▶ Work to complete
Take each line of the records below that contains the string "jacks" and copy it.

(Data records)
——
-- ==== Sys2Proof/Machine/Operands.lean ====
section
/-! DEFINITION. The operand forms: integer arithmetic, ranks and compatibility, route coordinates, the checks of
orders and locations, and the clamping of commissioning records. Nothing here reads or writes the state. -/

namespace Sys2Proof.Machine

open Sys2Proof

/-! ## Arithmetic -/

/-- The root found so far, `r`, is extended bit by bit from bit `k - 1` down. -/
def isqrtBits : Nat → Nat → Nat → Nat
  | 0, r, _ => r
  | k + 1, r, n => if (r + 2 ^ k) * (r + 2 ^ k) ≤ n then isqrtBits k (r + 2 ^ k) n else isqrtBits k r n

/-- The floor of the square root of an unsigned 32-bit integer (00_scope.md, 4.1; R142). -/
def isqrt (n : Nat) : Nat := isqrtBits 16 0 n

/-- A 16-bit count rises by 1 and holds at its top (R40, R104, R165, R180). -/
def satInc (n : Nat) : Nat := min (n + 1) Config.countTop

/-- A value clamped to its nearer bound. -/
def clampTo (lo hi v : Nat) : Nat := max lo (min hi v)

/-- A signed travel offset held within 0..`hi` (R109). -/
def holdWithin (i : Int) (hi : Nat) : Nat := min i.toNat hi

/-- A list without its later repeats, in order. -/
def nub (l : List Nat) : List Nat := l.foldl (fun acc a => if a ∈ acc then acc else acc ++ [a]) []

/-- An address joins a list in ascending order, unless it stands there. -/
def insertAddr (a : Addr) : List Addr → List Addr
  | [] => [a]
  | b :: rest => if a < b then a :: b :: rest else if a = b then b :: rest else b :: insertAddr a rest

/-- The addresses of a list in ascending order, each once (R29). -/
def ascending (l : List Addr) : List Addr := l.foldr insertAddr []

/-- A list cut into pieces of at most 4, in order (R67, R68). -/
def chunk4 {α : Type} : List α → List (List α)
  | a :: b :: c :: d :: rest => [a, b, c, d] :: chunk4 rest
  | [] => []
  | l => [l]

/-! ## Directions, ends and ranks -/

/-- The opposite direction. -/
def flip : Dir → Dir
  | .up => .down
  | .down => .up

/-- The other end. -/
def otherEnd : End → End
  | .a => .b
  | .b => .a

/-- A direction that leads toward end `e`, turned into one that leads from B toward A, and back (R105): itself
for end A, the opposite for end B. -/
def turn (e : End) (d : Dir) : Dir :=
  match e with
  | .a => d
  | .b => flip d

/-- Two claims on one segment are compatible when both carry the convoy mark and name one direction (R27). -/
def compatible (d1 : Dir) (c1 : Bool) (d2 : Dir) (c2 : Bool) : Bool := c1 && c2 && decide (d1 = d2)

/-- The A-ward distance turned into a travel distance, and a travel distance into an A-ward one (R106). -/
def travelDistance (lead : End) (d : Int) : Int :=
  match lead with
  | .a => d
  | .b => -d

/-- The rank of class and address `c1`, `a1` is better than that of `c2`, `a2`: the lower class, and between
equal classes the lower address (R21). -/
def outranks (c1 : Nat) (a1 : Addr) (c2 : Nat) (a2 : Addr) : Bool :=
  decide (c1 < c2) || (decide (c1 = c2) && decide (a1 < a2))

/-- FIRM or STANDING: STANDING is treated as FIRM wherever a claim's state is tested (00_scope.md, 4.6). -/
def firmState : ClaimState → Bool
  | .tentative => false
  | .firm | .standing => true

/-! ## Route coordinates (R1) -/

/-- Leg `k` of a leg list, counted from 1. -/
def legAt (legs : List Leg) (k : Nat) : Option Leg := if k = 0 then none else legs[k - 1]?

/-- The end of leg `k`: the sum of the lengths of legs 1 to `k`. -/
def legEnd (legs : List Leg) (k : Nat) : Mm := ((legs.take k).map Leg.len).sum

/-- The start of leg `k`: the sum of the lengths of legs 1 to `k` − 1. -/
def legStart (legs : List Leg) (k : Nat) : Mm := legEnd legs (k - 1)

/-- The route end: the end of the last leg. -/
def routeEnd (legs : List Leg) : Mm := legEnd legs legs.length

/-- The travel offset of a segment offset on a leg. -/
def travelOf (l : Leg) (o : Mm) : Mm :=
  match l.dir with
  | .up => o
  | .down => l.len - o

/-- The segment offset of a travel offset on a leg. -/
def segOffOf (l : Leg) (t : Mm) : Mm :=
  match l.dir with
  | .up => t
  | .down => l.len - t

/-- The route coordinate of a segment offset on leg `k`; the offset is taken as at most the leg's length. -/
def coordOf (legs : List Leg) (k : Nat) (o : Mm) : Mm :=
  match legAt legs k with
  | none => 0
  | some l => legStart legs k + travelOf l (min o l.len)

/-- The leg on which a route coordinate lies: a boundary belongs to the leg it opens, and the route end to the
last leg. `k` is the index of the first leg of the list given, `at0` its start. -/
def legOfCoord : List Leg → Nat → Mm → Mm → Nat
  | [], k, _, _ => k - 1
  | l :: rest, k, at0, c => if c < at0 + l.len then k else legOfCoord rest (k + 1) (at0 + l.len) c

/-- The segment and segment offset of a route coordinate (R1, the conversion back). -/
def pointOf (legs : List Leg) (c : Mm) : Option (Seg × Mm) :=
  let k := legOfCoord legs 1 0 c
  (legAt legs k).map (fun l => (l.seg, segOffOf l (c - legStart legs k)))

/-- The index of the leg on a segment, counted from 1, at or after leg `lo`. -/
def legOnSeg (legs : List Leg) (lo : Nat) (g : Seg) : Option Nat :=
  ((legs.drop (lo - 1)).findIdx? (fun l => l.seg = g)).map (fun i => i + lo)

/-- The pad of an order's last leg, if it carries one. -/
def lastPad (o : OrderRec) : Option PadSpec := o.pad.filter (fun p => p.leg = o.legs.length)

/-- The route coordinate of the destination pad: the start of the last leg plus the pad offset (R116). -/
def padCoord (o : OrderRec) (p : PadSpec) : Mm := legStart o.legs o.legs.length + p.offset

/-- An offset on the rear segment that has advanced by `adv` along the rear's direction; it holds at 0 (R109).
DEDUCED (assumption 51). -/
def rearOffset (d : Dir) (off : Mm) (adv : Int) : Mm :=
  match d with
  | .up => ((off : Int) + adv).toNat
  | .down => ((off : Int) - adv).toNat

/-- An offset in the end form moved by an A-ward distance along its A-sense; it does not fall below 0 (R107). -/
def moveEnd (e : EndRec) (d : Int) : EndRec :=
  match e.aSense with
  | .up => { e with off := ((e.off : Int) + d).toNat }
  | .down => { e with off := ((e.off : Int) - d).toNat }

/-! ## The structural test and the stored form of an order (R4, R5) -/

/-- The index, from `i`, of the first leg whose segment is already among those seen. -/
def firstDuplicate : List Seg → Nat → List Leg → Option Nat
  | _, _, [] => none
  | seen, i, l :: rest => if l.seg ∈ seen then some i else firstDuplicate (l.seg :: seen) (i + 1) rest

/-- The index, counted from 1, of the first leg that fails a per-leg test. -/
def firstLeg (p : Leg → Bool) (legs : List Leg) : Option Nat := (legs.findIdx? p).map (· + 1)

/-- A leg's length is below 2,000, above 600,000, or below the carriage length plus twice the tolerance. -/
def badLength (c : CommRec) (l : Leg) : Bool :=
  decide (l.len < 2000) || decide (600000 < l.len) || decide (l.len < c.length + 2 * c.tol)

/-- The leg index at which the pad is misplaced: on a leg other than the last, or too near the leg's end.
DESIGN CHOICE (assumption 47). -/
def badPad (c : CommRec) (o : OrderRec) : Option Nat :=
  match o.pad with
  | none => none
  | some p =>
    if p.leg ≠ o.legs.length then some p.leg
    else match legAt o.legs p.leg with
      | none => some p.leg
      | some l => if p.offset + c.margin > l.len then some p.leg else none

/-- The structural tests of R4, in their order: the first that fails, with the leg index reported. -/
def structuralTest (c : CommRec) (o : OrderRec) : Option (BadOrder × Nat) :=
  if o.legs.length = 0 ∨ o.legs.length > 16 then some (.legCount, 0)
  else match firstDuplicate [] 1 o.legs with
  | some i => some (.duplicateSegment, i)
  | none =>
    match firstLeg (badLength c) o.legs with
    | some i => some (.legLength, i)
    | none =>
      match firstLeg (fun l => l.limit = 0) o.legs with
      | some i => some (.speedZero, i)
      | none => (badPad c o).map (fun i => (.padPlacement, i))

/-- A leg as stored: its limit at most the ceiling, its convoy mark cleared on a points leg (R5). -/
def storedLeg (c : CommRec) (l : Leg) : Leg :=
  { l with limit := min l.limit c.ceiling, convoy := l.convoy && l.points.isNone }

/-- An order as stored (R5). -/
def storedOrder (c : CommRec) (o : OrderRec) : OrderRec := { o with legs := o.legs.map (storedLeg c) }

/-! ## Commissioning records (R80, R195) -/

/-- The position period as clamped: 0, or 100..4095. -/
def clampPeriod (v : Ms) : Ms := if v = 0 then 0 else clampTo 100 4095 v

/-- The convoy resume as clamped against the hold already clamped: at or below it, the hold plus 2,000 capped
at 100,000; above 100,000, to 100,000. -/
def clampResume (hold v : Mm) : Mm := if v ≤ hold then min (hold + 2000) 100000 else min v 100000

/-- A carriage commissioning record as clamped, field by field in the order of the table (R195). -/
def clampComm (r : CommRec) : CommRec :=
  let ceiling := clampTo 100 3000 r.ceiling
  let standoff := clampTo 5000 50000 r.standoff
  let hold := clampTo standoff 98000 r.hold
  { length := clampTo 4000 40000 r.length
    decel := clampTo 50 800 r.decel
    accel := min r.accel 3
    ceiling := ceiling
    gust := clampTo 50 ceiling r.gust
    margin := clampTo 500 5000 r.margin
    tol := clampTo 50 1000 r.tol
    dockTol := clampTo 5 50 r.dockTol
    scale := clampTo 1 65535 r.scale
    refresh := clampTo 200 1000 r.refresh
    posPeriod := clampPeriod r.posPeriod
    standoff := standoff
    hold := hold
    resume := clampResume hold r.resume
    dockSec := clampTo 5 60 r.dockSec
    undockSec := clampTo 5 60 r.undockSec }

/-- The sixteen fields in the order of the table. -/
def commFields (r : CommRec) : List Nat :=
  [r.length, r.decel, r.accel, r.ceiling, r.gust, r.margin, r.tol, r.dockTol, r.scale, r.refresh,
    r.posPeriod, r.standoff, r.hold, r.resume, r.dockSec, r.undockSec]

/-- A mark for each clamped field, in the order of the table (R193). -/
def commMarks (r : CommRec) : List Bool :=
  List.zipWith (fun a b => decide (a ≠ b)) (commFields r) (commFields (clampComm r))

/-- A points commissioning record as clamped (R80, R195). -/
def clampPointsComm (r : PointsComm) : PointsComm :=
  { seg := clampTo 1 1023 r.seg, throwSec := clampTo 2 15 r.throwSec, refresh := clampTo 200 1000 r.refresh }

/-- A mark for each clamped field of a points COMMISSION. -/
def pointsCommMarks (r : PointsComm) : List Bool :=
  let c := clampPointsComm r
  [decide (r.seg ≠ c.seg), decide (r.throwSec ≠ c.throwSec), decide (r.refresh ≠ c.refresh)]

/-! ## Locations (R117) -/

/-- A TRACK tail at the joint is taken as lying on the head segment at the head's joint offset (R117). -/
def normalLoc : LocRec → LocRec
  | .track e hs ho sense ts to' (some (jh, jt)) =>
    if ts ≠ hs ∧ to' = jt then .track e hs ho sense hs jh none else .track e hs ho sense ts to' (some (jh, jt))
  | l => l

/-- A point lies beyond another on a segment in a sense. -/
def beyond (sense : Dir) (o base : Mm) : Bool :=
  match sense with
  | .up => decide (base < o)
  | .down => decide (o < base)

/-- The magnitude of a difference of offsets. -/
def apart (a b : Mm) : Mm := (a - b) + (b - a)

/-- The segments a location record names. -/
def locSegs : LocRec → List Seg
  | .none => []
  | .pad _ spur _ _ _ => [spur]
  | .track _ hs _ _ ts _ _ => [hs, ts]

/-- The head-to-tail distance of a TRACK record in normal form. DEDUCED (assumption 23). -/
def trackSpan : LocRec → Mm
  | .track _ hs ho _ ts to' j =>
    if hs = ts then apart ho to'
    else match j with
      | none => 0
      | some (jh, jt) => apart ho jh + apart jt to'
  | _ => 0

/-- Whether a location record is refused with BAD_LOCATION: the cases of R117 and of R196. DEDUCED (assumption 23). -/
def badLocation (c : CommRec) (jacks : JackPos) (l : LocRec) : Bool :=
  !(locSegs l).all segOk ||
  match normalLoc l with
  | .none => false
  | .pad id _ off dir _ => decide (id = 0) || decide (jacks = .up) || (decide (dir = .up) && decide (off < c.length))
  | .track e hs ho sense ts to' j =>
    decide (jacks ≠ .up) ||
      (if hs = ts then !beyond sense ho to'
       else match j with
         | none => true
         | some (jh, _) => !beyond sense ho jh) ||
      decide (c.tol < apart (trackSpan (.track e hs ho sense ts to' j)) c.length)

/-- The end records of a record of two ends, given the end named first. -/
def pairEnds (e : End) (first second : EndRec) : EndRec × EndRec :=
  match e with
  | .a => (first, second)
  | .b => (second, first)

/-- The location an accepted PAD or TRACK record holds: the end records it gives (R118), none for NONE.
DEDUCED (assumption 23). -/
def heldOf (c : CommRec) (l : LocRec) : Option HeldLoc :=
  match normalLoc l with
  | .none => none
  | .pad id spur off dir facing =>
    let near : EndRec := { seg := spur, off := off, aSense := turn facing dir }
    let far : EndRec :=
      { seg := spur, aSense := turn facing dir,
        off := match dir with
          | .up => off - c.length
          | .down => off + c.length }
    let ends := pairEnds facing near far
    some { loc := .pad id spur off dir facing, pad := true, headEnd := facing, a := ends.1, b := ends.2, moved := 0 }
  | .track e hs ho sense ts to' j =>
    let tailSense : Dir :=
      match j with
      | none => sense
      | some (_, jt) => if hs = ts then sense else if to' < jt then .up else .down
    let head : EndRec := { seg := hs, off := ho, aSense := turn e sense }
    let tail : EndRec := { seg := ts, off := to', aSense := turn e tailSense }
    let ends := pairEnds e head tail
    some { loc := .track e hs ho sense ts to' j, pad := false, headEnd := e, a := ends.1, b := ends.2, moved := 0 }

/-! ## Points positions -/

/-- The state of points locked at a position. -/
def lockedAt : PointsPos → PointsState
  | .normal => .lockedNormal
  | .reverse => .lockedReverse

/-- The other position. -/
def otherPos : PointsPos → PointsPos
  | .normal => .reverse
  | .reverse => .normal

/-- The position at which points stand locked, if they are. -/
def lockedPos : PointsState → Option PointsPos
  | .lockedNormal => some .normal
  | .lockedReverse => some .reverse
  | _ => none

/-- The stricter of two STOP conditions, from IMMEDIATE through NEXT_BOUNDARY to AUTHORITY_END (R15). -/
def stricter : StopCond → StopCond → StopCond
  | .immediate, _ | _, .immediate => .immediate
  | .nextBoundary, _ | _, .nextBoundary => .nextBoundary
  | .authorityEnd, .authorityEnd => .authorityEnd

/-- The jack position the two switch inputs show (R155). -/
def jackPosOf (up down : Bool) : JackPos :=
  match up, down with
  | true, false => .up
  | false, true => .down
  | _, _ => .between

end Sys2Proof.Machine
end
——
▶ Solution for this exercise
def badLocation (c : CommRec) (jacks : JackPos) (l : LocRec) : Bool :=
  | .pad id _ off dir _ => decide (id = 0) || decide (jacks = .up) || (decide (dir = .up) && decide (off < c.length))
    decide (jacks ≠ .up) ||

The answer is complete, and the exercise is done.